▸ **Required work**: When the line with "have hcore : Core" appears below, start repeating lines exactly, and keep going through the line with "have hnew : ∀"; add nothing outside that span.

▸ **Records**:

-- ==== Sys2Proof/Laws/Frame.lean ====
section
/-! SUPPORT. Laws/Frame.lean: what no operation of the part changes. `kept` is what no operation but the passing of time and
RSTN changes; `fixed` is what every operation leaves alone but those left out for it: SET_PARAM writes a parameter, the grant
of a REQUEST advances the order stamp, and a segment that is taken stores bytes. -/

set_option linter.unusedSimpArgs false
set_option linter.unusedTactic false
set_option linter.unreachableTactic false

namespace Sys2Proof.Machine

/-- The time, the RSTN level and the queue of waiting commands. -/
def State.kept (s : State) : Time × Bool × List Instr := (s.now, s.rstnLow, s.pending)

/-- The global parameters, the order stamp and the bytes of the buffer. -/
def State.fixed (s : State) : GlobalParams × Nat × List Host.Cell := (s.params, s.stamp, s.buffer)

theorem State.kept_eq {s t : State} (h : t.kept = s.kept) :
    t.now = s.now ∧ t.rstnLow = s.rstnLow ∧ t.pending = s.pending := by
  simpa [State.kept] using h

theorem State.fixed_eq {s t : State} (h : t.fixed = s.fixed) :
    t.params = s.params ∧ t.stamp = s.stamp ∧ t.buffer = s.buffer := by
  simpa [State.fixed] using h

/-! ## The named updates -/
@[simp] theorem State.setEntry_kept (s : State) (i : EntryIx) (o : Option Entry) : (s.setEntry i o).kept = s.kept := rfl
@[simp] theorem State.setEntry_fixed (s : State) (i : EntryIx) (o : Option Entry) : (s.setEntry i o).fixed = s.fixed := rfl
@[simp] theorem State.modEntry_kept (s : State) (i : EntryIx) (f : Entry → Entry) : (s.modEntry i f).kept = s.kept := rfl
@[simp] theorem State.modEntry_fixed (s : State) (i : EntryIx) (f : Entry → Entry) : (s.modEntry i f).fixed = s.fixed := rfl
@[simp] theorem State.setNode_kept (s : State) (n : NodeIx) (r : NodeRec) : (s.setNode n r).kept = s.kept := rfl
@[simp] theorem State.setNode_fixed (s : State) (n : NodeIx) (r : NodeRec) : (s.setNode n r).fixed = s.fixed := rfl
@[simp] theorem State.modNode_kept (s : State) (n : NodeIx) (f : NodeRec → NodeRec) : (s.modNode n f).kept = s.kept := rfl
@[simp] theorem State.modNode_fixed (s : State) (n : NodeIx) (f : NodeRec → NodeRec) : (s.modNode n f).fixed = s.fixed := rfl
@[simp] theorem State.modBound_kept (s : State) (n : NodeIx) (f : BoundNode → BoundNode) : (s.modBound n f).kept = s.kept := rfl
@[simp] theorem State.modBound_fixed (s : State) (n : NodeIx) (f : BoundNode → BoundNode) : (s.modBound n f).fixed = s.fixed := rfl
@[simp] theorem State.setLine_kept (s : State) (l : LineIx) (r : LineRec) : (s.setLine l r).kept = s.kept := rfl
@[simp] theorem State.setLine_fixed (s : State) (l : LineIx) (r : LineRec) : (s.setLine l r).fixed = s.fixed := rfl
@[simp] theorem State.modLine_kept (s : State) (l : LineIx) (f : LineRec → LineRec) : (s.modLine l f).kept = s.kept := rfl
@[simp] theorem State.modLine_fixed (s : State) (l : LineIx) (f : LineRec → LineRec) : (s.modLine l f).fixed = s.fixed := rfl
@[simp] theorem State.setPort_kept (s : State) (p : Port) (r : PortRec) : (s.setPort p r).kept = s.kept := by cases p <;> rfl
@[simp] theorem State.setPort_fixed (s : State) (p : Port) (r : PortRec) : (s.setPort p r).fixed = s.fixed := by cases p <;> rfl
@[simp] theorem State.modPort_kept (s : State) (p : Port) (f : PortRec → PortRec) : (s.modPort p f).kept = s.kept := by cases p <;> rfl
@[simp] theorem State.modPort_fixed (s : State) (p : Port) (f : PortRec → PortRec) : (s.modPort p f).fixed = s.fixed := by cases p <;> rfl
@[simp] theorem State.with_admission_kept (s : State) (x : List EntryIx) : ({ s with admission := x } : State).kept = s.kept := rfl
@[simp] theorem State.with_stamp_kept (s : State) (x : Nat) : ({ s with stamp := x } : State).kept = s.kept := rfl
@[simp] theorem State.with_buffer_kept (s : State) (x : List Host.Cell) : ({ s with buffer := x } : State).kept = s.kept := rfl
@[simp] theorem State.with_params_kept (s : State) (x : GlobalParams) : ({ s with params := x } : State).kept = s.kept := rfl
@[simp] theorem State.with_lines_kept (s : State) (x : Vector LineRec 4) : ({ s with lines := x } : State).kept = s.kept := rfl
@[simp] theorem State.with_admission_fixed (s : State) (x : List EntryIx) : ({ s with admission := x } : State).fixed = s.fixed := rfl
@[simp] theorem State.with_lines_fixed (s : State) (x : Vector LineRec 4) : ({ s with lines := x } : State).fixed = s.fixed := rfl
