theorem setNode_core : Core (s.setNode n r) where
  table := hs.table
  queue := setNode_queueLaw hs hb hc hfresh
  total := hs.total
  buffer := hs.buffer
  node := by
    obtain ⟨hrec, hposition, hserved, hlive⟩ := hs.node
    have hother : ∀ i e, s.entry i = some e → e.phase.isOpen = true → (s.setNode n r).bound e.node = s.bound e.node :=
      fun i e he ho => by
        rw [State.bound, State.setNode_node, if_neg]
        · rfl
        · rintro rfl
          obtain ⟨b, hbe, -⟩ := hserved i e he ho
          rw [hb] at hbe; cases hbe
    refine ⟨fun m => ⟨?_, fun b hm => ?_⟩, fun m k b hm d hk hline hdrop => ?_, fun i e he ho => ?_, fun i e he hq => ?_⟩
    · rw [State.setNode_node]
      split
      · exact hcount
      · exact (hrec m).1
    · rcases setNode_bound_cases hc hm with ⟨rfl, rfl⟩ | ⟨-, hm⟩
      · exact hl
      · exact (hrec m).2 b hm
    · rcases setNode_bound_cases hc hm with ⟨hmn, rfl⟩ | ⟨hmn, hm⟩ <;> rcases setNode_bound_cases hc hk with ⟨hkn, rfl⟩ | ⟨hkn, hk⟩
      · rw [hmn, hkn]
      · exact absurd ⟨hline.symm, hdrop.symm⟩ (hpos k d hkn hk)
      · exact absurd ⟨hline, hdrop⟩ (hpos m b hmn hm)
      · exact hposition m k b hm d hk hline hdrop
    · rw [hother i e he ho]; exact hserved i e he ho
    · rw [hother i e he (Phase.isOpen_of_liveSeq hq)]; exact hlive i e he hq
  seq := setNode_seqLaw hs hb hc hfresh
  param := ⟨hs.param.1, fun m => by
    rw [State.setNode_node]
    split
    · exact hp
    · exact hs.param.2 m⟩

end

theorem attach_sound {s : State} (hs : Sound s) {n : NodeIx} (hb : s.bound n = none) {l : LineIx} {d : DropIx}
    (hpos : positionHeld s n l d = false) {window : Nat} (hw : 1 ≤ window ∧ window ≤ 8) (mode : Mode) :
    Sound (attach n l d window mode s) := by
  have hparams := hs.core.param.2 n
  obtain ⟨-, -, hrest⟩ := hparams
  have hp : ({ (s.node n).params with window := window, mode := mode } : NodeParams).lawful := ⟨hw.1, hw.2, hrest⟩
  set c := freshNode { (s.node n).params with window := window, mode := mode } l d (startHealth s l) with hcdef
  have hc : (attachedRec s n l d window mode).bound = some c := rfl
  have hl : c.lawful := by
    obtain ⟨-, -, hE, hS, -⟩ := hrest
    have hserved : c.health.inService = true → c.advert.isSome = true := fun h => by
      rw [show c.health = startHealth s l from rfl, (startHealth_rest s l).1] at h; cases h
    exact ⟨hE, hS, Nat.zero_le _, Nat.zero_le _, (by simp [hcdef, freshNode]), hserved, (by simp [hcdef, freshNode]),
      fun _ => ⟨rfl, rfl, rfl, rfl⟩⟩
  have hcore : Core (s.setNode n (attachedRec s n l d window mode)) :=
    setNode_core hs.core hb hc ⟨rfl, rfl, rfl⟩ hl ⟨Nat.zero_le _, Nat.zero_le _, Nat.zero_le _, Nat.zero_le _⟩ hp
      fun m b hm hbm => positionHeld_eq_false hpos hm hbm
  have hnew : ∀ b, (s.setNode n (attachedRec s n l d window mode)).bound n = some b → b = c := fun b h =>
    ((setNode_bound_cases hc h).resolve_right fun h => h.1 rfl).2
  have hline : LineLaw (s.setNode n (attachedRec s n l d window mode)) :=
    lineLaw_of_node (n := n) (g := fun _ => false) hs.line (by simp) (fun k => by rw [LineState.abandonIf_false]; rfl) rfl
      (fun m hm => by
        rw [State.lineViewAt_eq, State.lineViewAt_eq, State.bound, State.setNode_node, if_neg (Ne.symm hm)]; rfl)
      (fun b h hen _ => by
        obtain rfl := hnew b h
        have hen : s.lineEnabled l = false := hen
        change startHealth s l = .offline
        rw [startHealth, hen]; rfl)
      (fun b q h hq => by obtain rfl := hnew b h; cases hq)
      (fun b h hh => by obtain rfl := hnew b h; exact ((startHealth_rest s l).2 hh).elim)
      fun x k hx _ haddr => by
        obtain ⟨b, hbx, -⟩ := haddr
        rw [hx, hb] at hbx; cases hbx
  have hv : Sound (s.setNode n (attachedRec s n l d window mode)) := ⟨hcore, hs.head, hline⟩
  rw [attach_eq]
  refine raiseBoth_sound ?_ _
  split
  · exact raiseBoth_sound hv _
  · exact hv

theorem windowOf_eq_some {b : Byte} {w : Nat} (h : windowOf b = some w) : w = b.toNat ∧ 1 ≤ w ∧ w ≤ 8 := by
  unfold windowOf at h
  split at h
  · obtain rfl := Option.some.inj h
    exact ⟨rfl, ‹_›⟩
  · cases h

theorem nodeAttachOp_sound {s : State} (hs : Sound s) (p : Port) (node line drop window mode : Byte) :
    Sound (nodeAttachOp p node line drop window mode s).1 := by
  unfold nodeAttachOp
  split
  · exact hs
  · split
    · rename_i n l d w m _ _ _ hw _
      split
      · exact hs
      · rename_i hb
        split
        · exact hs
        · rename_i hpos
          exact attach_sound hs (by simpa using hb) (by simpa using hpos) (windowOf_eq_some hw).2 m
    · exact hs

end Sys2Proof.Machine
end

section
/-! PROOFS. The detachment and the reprobe of a node, and the laws. -/

namespace Sys2Proof.Machine

/-! ## Detachment -/

/-- The part when node `n` has been detached, before admission's test. -/
def detached (n : NodeIx) (b : BoundNode) (s : State) : State :=
  raiseBoth .nodeChange
    (abandonExchanges (fun x => x.node == n) ((finishAll .detached (openInOrder s n b) s).modNode n NodeRec.detached))

theorem detach_eq (n : NodeIx) (b : BoundNode) (s : State) : detach n b s = retest s (detached n b s) := rfl

section
variable {s : State} {n : NodeIx} {b : BoundNode} (hs : QueueLaw s) (hb : s.bound n = some b)
include hs hb

theorem detached_node (m : NodeIx) :
    (detached n b s).node m = if m = n then { s.node n with slow := false, counters := .zero, bound := none } else s.node m := by
  rw [detached, raiseBoth_node, abandonExchanges_node, State.modNode_node, leaveService_node hs hb rfl]
  by_cases hm : m = n
  · subst hm; rw [if_pos rfl, if_pos rfl, if_pos rfl]; rfl
  · rw [if_neg (Ne.symm hm), if_neg hm, leaveService_node hs hb rfl, if_neg hm]

omit hs hb in
theorem detached_entry (i : EntryIx) :
    (detached n b s).entry i = (finishAll .detached (openInOrder s n b) s).entry i := by
  rw [detached, raiseBoth_entry, abandonExchanges_entry, State.modNode_entry]

theorem detached_queueLaw : QueueLaw (detached n b s) := by
  have hq := queueLaw_iff.mp (finishAll_queueLaw hs .detached (openInOrder s n b))
  have hplace : ∀ i, (detached n b s).placeOf i = (finishAll .detached (openInOrder s n b) s).placeOf i := fun i => by
    rw [State.placeOf, detached_entry]; rfl
  rw [queueLaw_iff]
  intro pl q hmem
  simp only [hplace]
  refine hq pl q ?_
  rcases pl with _ | m | p
  · simpa [detached, State.queueAt] using hmem
  · obtain ⟨c, hc, rfl⟩ := Option.map_eq_some_iff.mp hmem
    rw [State.bound, detached_node hs hb] at hc
    split at hc
    · cases hc
    · rename_i hm
      rw [State.queueAt, State.bound, leaveService_node hs hb rfl, if_neg hm, hc]; rfl
  · simp only [State.queueAt, detached, raiseBoth_port, abandonExchanges_port, State.modNode_port] at hmem ⊢
    exact hmem

end

theorem detached_keeps {s : State} (hs : Sound s) {n : NodeIx} {b : BoundNode} (hb : s.bound n = some b) :
    Core (detached n b s) ∧ LineLaw (detached n b s) ∧ WaitersFrom s (detached n b s) := by
  have hq := hs.core.queue
  have hfixed : (detached n b s).fixed = s.fixed := by simp [detached]
  have hparams := (State.fixed_eq hfixed).1
  have hunbound : (detached n b s).bound n = none := by rw [State.bound, detached_node hq hb, if_pos rfl]
  refine ⟨?_, ?_, fun i e he hw => ?_⟩
  · refine core_of_left hq hb (status := .detached) hs.core detached_entry (detached_queueLaw hq hb) (fun m hm => ?_) ?_ ?_
      (fun b' hb' => ?_) ⟨hparams, (State.fixed_eq hfixed).2.2⟩
    · rw [detached_node hq hb, if_neg hm]
    · rw [detached_node hq hb, if_pos rfl]
    · rw [detached_node hq hb, if_pos rfl]
      exact ⟨Nat.zero_le _, Nat.zero_le _, Nat.zero_le _, Nat.zero_le _⟩
    · rw [hunbound] at hb'; cases hb'
  · refine lineLaw_of_node (n := n) (g := fun x => x.node == n) hs.line (fun x hx => by simpa using hx)
      (fun k => by simp [detached, abandonExchanges_line]) hparams (fun m hm => ?_) (fun c hc => ?_) (fun c q hc => ?_)
      (fun c hc => ?_) fun x k hx hg => ?_
    · rw [State.lineViewAt_eq, State.lineViewAt_eq, State.bound, detached_node hq hb, if_neg hm]; rfl
    · rw [hunbound] at hc; cases hc
    · rw [hunbound] at hc; cases hc
    · rw [hunbound] at hc; cases hc
    · simp [hx] at hg
  · rw [detached_entry] at he
    obtain ⟨f, hf, hd, -⟩ := leaveService_entry_cases hq hb .detached he
    rw [hf, hd.waiting hw]

theorem nodeDetachOp_sound {s : State} (hs : Sound s) (p : Port) (node : Byte) : Sound (nodeDetachOp p node s).1 := by
  unfold nodeDetachOp
  split
  · exact hs
  · split
    · exact hs
    · split
      · exact hs
      · rename_i n _ b hb
        obtain ⟨hcore, hline, hwait⟩ := detached_keeps hs hb
        exact ⟨retest_core hcore, retest_headWaits hs.head hcore hwait, retest_lineLaw hline⟩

▸ **Task result**:
  have hcore : Core (s.setNode n (attachedRec s n l d window mode)) :=
    setNode_core hs.core hb hc ⟨rfl, rfl, rfl⟩ hl ⟨Nat.zero_le _, Nat.zero_le _, Nat.zero_le _, Nat.zero_le _⟩ hp
      fun m b hm hbm => positionHeld_eq_false hpos hm hbm
  have hnew : ∀ b, (s.setNode n (attachedRec s n l d window mode)).bound n = some b → b = c := fun b h =>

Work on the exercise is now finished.